Rocket on Launch Pad

A commercial airliner touches down and brakes safely so hundreds of passengers can exit at their destination. A solid rocket booster separates from a space flight as the main payload overcomes gravity to head into orbit. A military drone completes its mission over enemy territory. 

In a very real way, the team of engineers at Integrated Test and Measurement (ITM) goes along for the ride during plenty of crucial moments in the aerospace realm. From measuring the stress load of an airplane’s landing gear to installing strain gauges on rocket components to gather more than a thousand channels of data, ITM’s testing and measurement services are going to incredible heights.  

Ryan Welker, ITM vice president of operations, says their aerospace partners most often turn to the Milford, Ohio, engineering service and software company for their expertise in testing and design validation, particularly if the project involves complex strain gauge work. 

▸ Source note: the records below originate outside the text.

/-- The rate in ppb that a slew of an offset adds: TIM_SLEW_MAX, with the correction inside the clamp of R53 (R54). A positive offset is
slewed out by a lower frequency. -/
def State.slewRate (s : State) (ofs applied : Int) : Nat :=
  let room := adjClamp + (if 0 ≤ ofs then applied else -applied)
  min (room * 1000000000 / ((2 ^ 48 : Nat) : Int)).toNat (min 100000 (s.rd TIM_SLEW_MAX.PPB))

/-- Apply a correction; a slew under way stays within the clamp with it (R53, R54). -/
def State.applyAdj (s : State) (v : Int) : State :=
  let s := s.noteApplied
  s.setTim { s.tim with applied := v, slewPpb := s.slewRate s.tim.slew v }

/-- The mean of R53, rounded down; with no time spent in Locked, the correction in force (DEDUCED, log 19). -/
def State.meanAdj (s : State) : Int :=
  let l := s.tim.lockedSegs
  let n := (l.map (fun p => p.1)).sum
  if n = 0 then s.tim.applied else (l.map (fun p => (p.1 : Int) * p.2)).sum / n

/-- FREQ_ADJ_WRITE (R53): the _HI write that completes a write of TIM_FREQ_ADJ. In Holdover it is only stored; otherwise it is
clamped and applied. -/
def execFreqAdjWrite (who : Nat) (val : Word) (s : State) : Host.Outcome State Fault Refusal :=
  if s.shut who then ok (s.refuseWrite who) else
  let r := s.takeHi who (TIM_FREQ_ADJ_LO.ADJ.addr 0 0) val.toNat
  let s := r.1.wr64 TIM_FREQ_ADJ_LO.ADJ r.2
  if s.rd TIM_STATUS.STATE = 3 then ok s else
  let v := sgn 64 r.2
  let c := max (-adjClamp) (min v adjClamp)
  let s := if c = v then s else s.raise 45
  ok (s.applyAdj c)

/-! ## The state of time (R57, R58) -/

/-- The quality code of a state (R58). -/
def qualityOf (state src : Nat) (fromHold : Bool) : Nat :=
  match state with
  | 2 => if src = 1 then 0 else 1
  | 3 => 2
  | 1 => if fromHold then 2 else 3
  | _ => 3

/-- Does the quality code let 1PPS_OUT be driven (R67)? -/
def State.gateOk (s : State) : Bool := decide (s.rd TIM_STATUS.QUALITY ≤ s.rd TIM_PPS_OUT_CFG.GATE)

/-- The tick of the last whole GTC second. -/
def State.secTick (s : State) : Nat := s.tick - s.tim.gtc % nsPerSec

/-- The gate status of 1PPS_OUT was `was`, and may have changed: it takes effect at the next whole second (R67). -/
def State.noteGate (s : State) (was : Bool) : State :=
  if s.gateOk == was || s.secTick < s.tim.gateTick then s else s.setTim { s.tim with gateTick := s.tick + 1, gateWas := was }

/-- The gate status in force: that of the last whole second. -/
def State.gateAt (s : State) : Bool := if s.secTick < s.tim.gateTick then s.tim.gateWas else s.gateOk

“A lot of times when you are dealing with aerospace requirements, it involves challenging materials. You aren’t just working with steel, and it’s quite a bit different installing strain gauges on titanium or carbon fiber. It makes the installation process a little more challenging, but we’ve been taking tough measurements in extreme environments around the globe for 20-plus years. Our experience in strain gauging is more of an art than a science.” 

Welker points out that ITM won’t hesitate to put boots on the ground for their aerospace partners who have complex challenges. That was the case when a high-end aerospace company rang him up in desperate need of structural testing on a crucial component ahead of a launch. Though the job would require several people on-site for multiple months, Welker and team made it work. They installed strain gauges around the clock for three months so their client could complete crucial validation testing on a design. ITM delivered, and the client made their deadline. 

Often during these intricate instrumentation processes, the ITM team employs the capabilities of their custom iTestSystem software to monitor stresses during complex assemblies. Aerospace companies may also rent ITM’s custom-built acquisition hardware to record data, even if it means that ITM needs to conduct onsite demonstration, support or help with analysis. 

“We don’t just offer the ability to run a test,” says Welker. “We train your folks to use it.” 

In the end, ITM offers innovative test solutions and a range of aerospace testing services designed to help the industry develop superior products and processes.  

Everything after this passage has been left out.